Faster Rcnn 代码解读之 anchor_target_layer.py

# --------------------------------------------------------
# Faster R-CNN
# Copyright (c) 2015 Microsoft
# Licensed under The MIT License [see LICENSE for details]
# Written by Ross Girshick and Xinlei Chen
# --------------------------------------------------------
from __future__ import absolute_import
from __future__ import division
from __future__ import print_function

import os
from model.config import cfg
import numpy as np
import numpy.random as npr
from utils.cython_bbox import bbox_overlaps
from model.bbox_transform import bbox_transform

'''
anchor_target_layer主要针对RPN的输出进行处理，
对RPN的输出结果加工，对anchor打上标签，
然后通过与Gt的比对，计算出与真实框的偏差
'''


def anchor_target_layer(rpn_cls_score, gt_boxes, im_info, _feat_stride, all_anchors, num_anchors):
    """Same as the anchor target layer in original Fast/er RCNN """
    A = num_anchors  # 我的理解：单通道anchor的数量
    total_anchors = all_anchors.shape[0]  # 我的理解：多通道anchor的数量，也就是说所有的框
    K = total_anchors / num_anchors  #

    # allow boxes to sit over the edge by a small amount
    # _allowed_border代表框是否允许贴近image的边缘，0代表不允许
    _allowed_border = 0

    # map of shape (..., H, W)
    # 输出rpn_cls_score的height和width
    height, width = rpn_cls_score.shape[1:3]

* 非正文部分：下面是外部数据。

/-! ## setNarrow -/

@[simp] theorem State.setNarrow_agenda (s : State) (line : Nat) (c : CoreId) : (s.setNarrow line c).agenda = s.agenda := rfl
@[simp] theorem State.setNarrow_issueQ (s : State) (line : Nat) (c : CoreId) : (s.setNarrow line c).issueQ = s.issueQ := rfl
@[simp] theorem State.setNarrow_turn (s : State) (line : Nat) (c : CoreId) : (s.setNarrow line c).turn = s.turn := rfl
@[simp] theorem State.setNarrow_round (s : State) (line : Nat) (c : CoreId) : (s.setNarrow line c).round = s.round := rfl
@[simp] theorem State.setNarrow_fresh (s : State) (line : Nat) (c : CoreId) : (s.setNarrow line c).fresh = s.fresh := rfl
@[simp] theorem State.setNarrow_nextKey (s : State) (line : Nat) (c : CoreId) : (s.setNarrow line c).nextKey = s.nextKey := rfl
@[simp] theorem State.setNarrow_nextGrid (s : State) (line : Nat) (c : CoreId) : (s.setNarrow line c).nextGrid = s.nextGrid := rfl
@[simp] theorem State.setNarrow_code (s : State) (line : Nat) (c : CoreId) : (s.setNarrow line c).code = s.code := rfl
@[simp] theorem State.setNarrow_fused (s : State) (line : Nat) (c : CoreId) : (s.setNarrow line c).fused = s.fused := rfl
@[simp] theorem State.setNarrow_info (s : State) (line : Nat) (c : CoreId) : (s.setNarrow line c).info = s.info := rfl
@[simp] theorem State.setNarrow_inRom (s : State) (line : Nat) (c : CoreId) : (s.setNarrow line c).inRom = s.inRom := rfl
@[simp] theorem State.setNarrow_links (s : State) (line : Nat) (c : CoreId) : (s.setNarrow line c).links = s.links := rfl
@[simp] theorem State.setNarrow_times (s : State) (line : Nat) (c : CoreId) : (s.setNarrow line c).times = s.times := rfl
@[simp] theorem State.setNarrow_masterSet (s : State) (line : Nat) (c : CoreId) : (s.setNarrow line c).masterSet = s.masterSet := rfl
@[simp] theorem State.setNarrow_fabric (s : State) (line : Nat) (c : CoreId) : (s.setNarrow line c).fabric = s.fabric := rfl
@[simp] theorem State.setNarrow_mem (s : State) (line : Nat) (c : CoreId) : (s.setNarrow line c).mem = s.mem := rfl
@[simp] theorem State.setNarrow_scrambled (s : State) (line : Nat) (c : CoreId) : (s.setNarrow line c).scrambled = s.scrambled := rfl
@[simp] theorem State.setNarrow_l2 (s : State) (line : Nat) (c : CoreId) : (s.setNarrow line c).l2 = s.l2 := rfl
@[simp] theorem State.setNarrow_ownReqs (s : State) (line : Nat) (c : CoreId) : (s.setNarrow line c).ownReqs = s.ownReqs := rfl
@[simp] theorem State.setNarrow_maxLease (s : State) (line : Nat) (c : CoreId) : (s.setNarrow line c).maxLease = s.maxLease := rfl
@[simp] theorem State.setNarrow_lost (s : State) (line : Nat) (c : CoreId) : (s.setNarrow line c).lost = s.lost := rfl
@[simp] theorem State.setNarrow_debugLog (s : State) (line : Nat) (c : CoreId) : (s.setNarrow line c).debugLog = s.debugLog := rfl
@[simp] theorem State.setNarrow_gatedWays (s : State) (line : Nat) (c : CoreId) : (s.setNarrow line c).gatedWays = s.gatedWays := rfl
@[simp] theorem State.setNarrow_groups (s : State) (line : Nat) (c : CoreId) : (s.setNarrow line c).groups = s.groups := rfl
@[simp] theorem State.setNarrow_ops (s : State) (line : Nat) (c : CoreId) : (s.setNarrow line c).ops = s.ops := rfl
@[simp] theorem State.setNarrow_nextOp (s : State) (line : Nat) (c : CoreId) : (s.setNarrow line c).nextOp = s.nextOp := rfl
@[simp] theorem State.setNarrow_trackers (s : State) (line : Nat) (c : CoreId) : (s.setNarrow line c).trackers = s.trackers := rfl
@[simp] theorem State.setNarrow_lateFaults (s : State) (line : Nat) (c : CoreId) : (s.setNarrow line c).lateFaults = s.lateFaults := rfl
@[simp] theorem State.setNarrow_parkings (s : State) (line : Nat) (c : CoreId) : (s.setNarrow line c).parkings = s.parkings := rfl
@[simp] theorem State.setNarrow_cores (s : State) (line : Nat) (c : CoreId) : (s.setNarrow line c).cores = s.cores := rfl
@[simp] theorem State.setNarrow_teams (s : State) (line : Nat) (c : CoreId) : (s.setNarrow line c).teams = s.teams := rfl
@[simp] theorem State.setNarrow_grids (s : State) (line : Nat) (c : CoreId) : (s.setNarrow line c).grids = s.grids := rfl
@[simp] theorem State.setNarrow_parts (s : State) (line : Nat) (c : CoreId) : (s.setNarrow line c).parts = s.parts := rfl
@[simp] theorem State.setNarrow_keys (s : State) (line : Nat) (c : CoreId) : (s.setNarrow line c).keys = s.keys := rfl
@[simp] theorem State.setNarrow_queues (s : State) (line : Nat) (c : CoreId) : (s.setNarrow line c).queues = s.queues := rfl
@[simp] theorem State.setNarrow_monitors (s : State) (line : Nat) (c : CoreId) : (s.setNarrow line c).monitors = s.monitors := rfl
@[simp] theorem State.setNarrow_insts (s : State) (line : Nat) (c : CoreId) : (s.setNarrow line c).insts = s.insts := rfl
@[simp] theorem State.setNarrow_launches (s : State) (line : Nat) (c : CoreId) : (s.setNarrow line c).launches = s.launches := rfl
@[simp] theorem State.setNarrow_rounds (s : State) (line : Nat) (c : CoreId) : (s.setNarrow line c).rounds = s.rounds := rfl
@[simp] theorem State.setNarrow_scheds (s : State) (line : Nat) (c : CoreId) : (s.setNarrow line c).scheds = s.scheds := rfl
@[simp] theorem State.setNarrow_cmdLinks (s : State) (line : Nat) (c : CoreId) : (s.setNarrow line c).cmdLinks = s.cmdLinks := rfl
@[simp] theorem State.setNarrow_preempts (s : State) (line : Nat) (c : CoreId) : (s.setNarrow line c).preempts = s.preempts := rfl
@[simp] theorem State.setNarrow_ports (s : State) (line : Nat) (c : CoreId) : (s.setNarrow line c).ports = s.ports := rfl
@[simp] theorem State.setNarrow_hostLog (s : State) (line : Nat) (c : CoreId) : (s.setNarrow line c).hostLog = s.hostLog := rfl
@[simp] theorem State.setNarrow_peerOut (s : State) (line : Nat) (c : CoreId) : (s.setNarrow line c).peerOut = s.peerOut := rfl
@[simp] theorem State.setNarrow_marks (s : State) (line : Nat) (c : CoreId) : (s.setNarrow line c).marks = s.marks := rfl
@[simp] theorem State.setNarrow_units (s : State) (line : Nat) (c : CoreId) : (s.setNarrow line c).units = s.units := rfl
@[simp] theorem State.setNarrow_devWrites (s : State) (line : Nat) (c : CoreId) : (s.setNarrow line c).devWrites = s.devWrites := rfl
@[simp] theorem State.setNarrow_retry (s : State) (line : Nat) (c : CoreId) : (s.setNarrow line c).retry = s.retry := rfl
@[simp] theorem State.setNarrow_served (s : State) (line : Nat) (c : CoreId) : (s.setNarrow line c).served = s.served := rfl
@[simp] theorem State.setNarrow_posted (s : State) (line : Nat) (c : CoreId) : (s.setNarrow line c).posted = s.posted := rfl
@[simp] theorem State.setNarrow_past (s : State) (line : Nat) (c : CoreId) : (s.setNarrow line c).past = s.past := rfl
@[simp] theorem State.setNarrow_acquires (s : State) (line : Nat) (c : CoreId) : (s.setNarrow line c).acquires = s.acquires := rfl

    # only keep anchors inside the image
    # 只保留在img范围内的box，过滤掉越界的
    inds_inside = np.where(
        (all_anchors[:, 0] >= -_allowed_border) &  # 假如_allowed_border=100，说明x>=-100，也就是允许x为负，也就是说明x在边界外面了，0自然就不允许
        (all_anchors[:, 1] >= -_allowed_border) &  # 同理
        (all_anchors[:, 2] < im_info[1] + _allowed_border) &  # width
        (all_anchors[:, 3] < im_info[0] + _allowed_border)  # height
    )[0]  # 这样看all_anchors的存储方式是[x,y,w,h]

    # keep only inside anchors
    # 只保留限定的anchors，例如_allowed_border=0，只保留在图像内的框
    anchors = all_anchors[inds_inside, :]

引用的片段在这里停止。